'''

/-- mstatus as written: a reserved MPP keeps the old one. -/
def Hart.setMstatus (h : Hart) (v mask : Nat) : Hart :=
  let m := if bits v 12 11 = 2 then mask &&& (2 ^ 64 - 1 ^^^ 0x1800) else mask
  { h with mstatus := w64 (blend h.mstatus.toNat v m) }

/-- hstatus as written: VGEIN names one of seven guests or none. -/
def Hart.setHstatus (h : Hart) (v : Nat) : Hart :=
  let m := if bits v 17 12 > 7 then hstatusMask &&& (2 ^ 64 - 1 ^^^ 0x3F000) else hstatusMask
  { h with hstatus := w64 (blend h.hstatus.toNat v m) }

/-- Configuration bytes of protection: a locked entry and a reserved combination keep the old byte. -/
def Hart.setPmpcfg (h : Hart) (n v : Nat) : Hart :=
  let old := h.c n
  h.putC n (((List.range 8).map (fun i =>
    let o := bits old (8 * i + 7) (8 * i)
    let b := bits v (8 * i + 7) (8 * i) &&& 0x9F
    (if bit o 7 || (!bit b 0 && bit b 1) then o else b) * 2 ^ (8 * i))).sum)

/-- An address of protection: kept while its entry is locked, or the next one is locked and counts from it. -/
def Hart.setPmpaddr (h : Hart) (i v : Nat) : Hart :=
  let cfg := fun (i : Nat) => bits (h.c (0x3A0 + i / 8 * 2)) (8 * (i % 8) + 7) (8 * (i % 8))
  if bit (cfg i) 7 || (i < 15 && bit (cfg (i + 1)) 7 && bits (cfg (i + 1)) 4 3 == 1) then h
  else h.putC (0x3B0 + i) (v % 2 ^ 54)

/-- A trap vector as written: direct or vectored. -/
def vecPut (v : Nat) : Word := w64 (v &&& (2 ^ 64 - 1 ^^^ 2))
/-- A return address as written. -/
def epcPut (v : Nat) : Word := w64 (v / 2 * 2)

/-- A register takes a value. -/
def Hart.csrSet (h : Hart) (n v : Nat) : Hart :=
  match n with
  | 0x001 => h.putC 3 (blend (h.c 3) v 0x1F)
  | 0x002 => h.putC 3 (blend (h.c 3) (v % 8 * 32) 0xE0)
  | 0x003 => h.putC 3 (v % 256)
  | 0x100 => h.setMstatus v sstatusMask
  | 0x300 => h.setMstatus v mstatusMask
  | 0x200 => { h with vsstatus := w64 (blend h.vsstatus.toNat v sstatusMask) }
  | 0x600 => h.setHstatus v
  | 0x104 => h.putC 0x304 (blend (h.c 0x304) v (h.mideleg &&& 0x222))
  | 0x144 => h.putC 0x344 (blend (h.c 0x344) v (h.mideleg &&& 2))
  | 0x204 => h.putC 0x304 (blend (h.c 0x304) (2 * v) (h.c 0x603 &&& 0x444))
  | 0x244 => h.putC 0x645 (blend (h.c 0x645) (2 * v) (h.c 0x603 &&& 4))
  | 0x604 => h.putC 0x304 (blend (h.c 0x304) v 0x1444)
  | 0x644 => h.putC 0x645 (blend (h.c 0x645) v 4)
  | 0x344 => (h.putC 0x344 (blend (h.c 0x344) v 0x222)).putC 0x645 (blend (h.c 0x645) v 4)
  | 0x105 => { h with stvec := vecPut v }
  | 0x141 => { h with sepc := epcPut v }
  | 0x142 => { h with scause := w64 v }
  | 0x143 => { h with stval := w64 v }
  | 0x205 => { h with vstvec := vecPut v }
  | 0x241 => { h with vsepc := epcPut v }
  | 0x242 => { h with vscause := w64 v }
  | 0x243 => { h with vstval := w64 v }
  | 0x305 => { h with mtvec := vecPut v }
  | 0x341 => { h with mepc := epcPut v }
  | 0x342 => { h with mcause := w64 v }
  | 0x343 => { h with mtval := w64 v }
  | 0x302 => { h with medeleg := w64 (v &&& 0x1F8B7FF) }
  | 0x602 => { h with hedeleg := w64 (v &&& 0x108B1FF) }
  | 0x180 | 0x280 | 0x680 => h.setAtp n v
  | 0x151 | 0x251 | 0x351 => h.setIndirect (n - 1) v
  | 0x15C => h.claim 1
  | 0x25C => h.claim (h.vgein + 1)
  | 0x35C => h.claim 0
  -- the instruction that writes minstret is counted after its write
  | 0xB02 => h.putC n (v + 2 ^ 64 - 1)
  | 0x3A0 | 0x3A2 => h.setPmpcfg n v
  | _ =>
    if 0x3B0 ≤ n && n < 0x3C0 then h.setPmpaddr (n - 0x3B0) v
    else
      match csrMask n with
      | some m => h.putC n (v &&& m)
      | none => h

/-- Floating-point state has been written: FS is dirty. -/
def Hart.fpDirty (h : Hart) : Hart :=
  { h with mstatus := setBits h.mstatus 14 13 3, vsstatus := if h.mode.virt then setBits h.vsstatus 14 13 3 else h.vsstatus }

/-- The running hart's registers change. -/
def onHart (g : Hart → Hart) : Z Unit := fun s => .ok () (s.setHart s.hartNo (g (s.hart s.hartNo)))

/-- csrrw, csrrs, csrrc and their immediate forms. -/
def rvCsr (f3 n : Nat) (rd rs1 : BitVec 5) : Z Unit := do
  let h ← hartRegs
  let src := if 4 ≤ f3 then w64 rs1.toNat else h.x rs1
  let writes := f3 % 4 = 1 || rs1 ≠ 0
  csrLegal n writes
  let m := if h.mode.virt then vsAlias n else n
  let (time, no) ← (fun s => .ok (s.zen.mtime.toNat, s.hartNo) s : Z (Nat × Nat))
  match h.csrGet time no m with
  | none => hForbid (m == 0x251 || m == 0x25C)
  | some old =>
    let v := match f3 % 4 with
      | 1 => src.toNat
      | 2 => old ||| src.toNat
      | _ => old &&& (2 ^ 64 - 1 ^^^ src.toNat)
    if writes then onHart (fun h => (if n ≤ 3 then h.fpDirty else h).csrSet m v)
    setRd rd (w64 old)

/-! ## Integer arithmetic -/

/-- The low 32 bits, sign-extended. -/
def sx32 (v : Word) : Word := (v.extractLsb' 0 32).signExtend 64

/-- An operation of OP and OP-IMM. -/
def aluOp (f3 : Nat) (alt : Bool) (a b : Word) : Word :=
  match f3 with
  | 0 => if alt then a - b else a + b
  | 1 => a <<< (b.toNat % 64)
  | 2 => b2w (a.slt b)
  | 3 => b2w (a.ult b)
  | 4 => a ^^^ b
  | 5 => if alt then a.sshiftRight (b.toNat % 64) else a >>> (b.toNat % 64)
  | 6 => a ||| b
  | _ => a &&& b

/-- An operation of OP-32 and OP-IMM-32. -/
def aluOp32 (f3 : Nat) (alt : Bool) (a b : Word) : Option Word :=
  let x := a.extractLsb' 0 32
  match f3 with
  | 0 => some (sx32 (if alt then a - b else a + b))
  | 1 => some ((x <<< (b.toNat % 32)).signExtend 64)
  | 5 => some ((if alt then x.sshiftRight (b.toNat % 32) else x >>> (b.toNat % 32)).signExtend 64)
  | _ => none

/-- Division toward zero on w bits; by zero −1, the dividend as remainder; overflow gives the dividend and 0. -/
def divS (w : Nat) (a b : BitVec w) : BitVec w := if b = 0 then BitVec.allOnes w else a.sdiv b
def remS (w : Nat) (a b : BitVec w) : BitVec w := if b = 0 then a else a.srem b
def divU (w : Nat) (a b : BitVec w) : BitVec w := if b = 0 then BitVec.allOnes w else a / b
def remU (w : Nat) (a b : BitVec w) : BitVec w := if b = 0 then a else a % b

/-- The high half of a product of two integers. -/
def mulHigh (a b : Int) : Word := BitVec.ofInt 64 (a * b / 2 ^ 64)

/-- An operation of the M extension. -/
def mulOp (f3 : Nat) (a b : Word) : Word :=
  match f3 with
  | 0 => a * b
  | 1 => mulHigh a.toInt b.toInt
  | 2 => mulHigh a.toInt b.toNat
  | 3 => mulHigh a.toNat b.toNat
  | 4 => divS 64 a b
  | 5 => divU 64 a b
  | 6 => remS 64 a b
  | _ => remU 64 a b

def mulOp32 (f3 : Nat) (a b : Word) : Option Word :=
  let x := a.extractLsb' 0 32
  let y := b.extractLsb' 0 32
  match f3 with
  | 0 => some ((x * y).signExtend 64)
  | 4 => some ((divS 32 x y).signExtend 64)
  | 5 => some ((divU 32 x y).signExtend 64)
  | 6 => some ((remS 32 x y).signExtend 64)
  | 7 => some ((remU 32 x y).signExtend 64)
  | _ => none

/-- The condition of a branch. -/
def branchTaken (f3 : Nat) (a b : Word) : Option Bool :=
  match f3 with
  | 0 => some (a == b)
  | 1 => some (a != b)
  | 4 => some (a.slt b)
  | 5 => some (!a.slt b)
  | 6 => some (a.ult b)
  | 7 => some (!a.ult b)
  | _ => none

/-! ## Loads, stores and atomics -/

/-- A load of n bytes at a virtual address in a mode, byte by byte where it crosses a granule. -/
def rvLoad1 (md : HMode) (kind n : Nat) (va : Word) : Z Nat := do
  let pa ← hXlate md kind n va
  fun s => match s.hartLoad pa n with
    | .ok (v, _, s1) => .ok v s1
    | .error c => .error { code := c, tval := va, addr := true, gva := md.virt } s
def rvLoadBytes (md : HMode) (kind : Nat) (va : Word) : Nat → Z Nat
  | 0 => pure 0
  | n + 1 => do
    let b ← rvLoad1 md kind 1 va
    let r ← rvLoadBytes md kind (va + 1) n
    pure (b + 256 * r)
def rvLoad (md : HMode) (kind n : Nat) (va : Word) : Z Nat :=
  if va.toNat % 16 + n ≤ 16 then rvLoad1 md kind n va else rvLoadBytes md kind va n

/-- A store, in the same way. -/
def rvStore1 (md : HMode) (n : Nat) (va : Word) (v : Nat) : Z Unit := do
  let pa ← hXlate md 1 n va
  fun s => match s.hartStore pa n v false with
    | .ok s1 => .ok () (s1.endReservations pa)
    | .error c => .error { code := c, tval := va, addr := true, gva := md.virt } s
def rvStoreBytes (md : HMode) (va : Word) (v : Nat) : Nat → Z Unit
  | 0 => pure ()
  | n + 1 => do
    rvStore1 md 1 va (v % 256)
    rvStoreBytes md (va + 1) (v / 256) n
def rvStore (md : HMode) (n : Nat) (va : Word) (v : Nat) : Z Unit :=
  if va.toNat % 16 + n ≤ 16 then rvStore1 md n va (v % 2 ^ (8 * n)) else rvStoreBytes md va v n

/-- A loaded value of n bytes, extended. -/
def extendLoad (signed : Bool) (n v : Nat) : Word := if signed then BitVec.ofInt 64 (sextI v (8 * n)) else w64 v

'''

## EXERCISE REQUIREMENTS
Only the lines above from the one with "pure (b + 256 * r)" up to and including the one with "def rvStore (md" should be repeated, exactly as written.

## RESPONSE TO THE TASK
    pure (b + 256 * r)
def rvLoad (md : HMode) (kind n : Nat) (va : Word) : Z Nat :=
  if va.toNat % 16 + n ≤ 16 then rvLoad1 md kind n va else rvLoadBytes md kind va n

/-- A store, in the same way. -/
def rvStore1 (md : HMode) (n : Nat) (va : Word) (v : Nat) : Z Unit := do
  let pa ← hXlate md 1 n va
  fun s => match s.hartStore pa n v false with
    | .ok s1 => .ok () (s1.endReservations pa)
    | .error c => .error { code := c, tval := va, addr := true, gva := md.virt } s
def rvStoreBytes (md : HMode) (va : Word) (v : Nat) : Nat → Z Unit
  | 0 => pure ()
  | n + 1 => do
    rvStore1 md 1 va (v % 256)
    rvStoreBytes md (va + 1) (v / 256) n
def rvStore (md : HMode) (n : Nat) (va : Word) (v : Nat) : Z Unit :=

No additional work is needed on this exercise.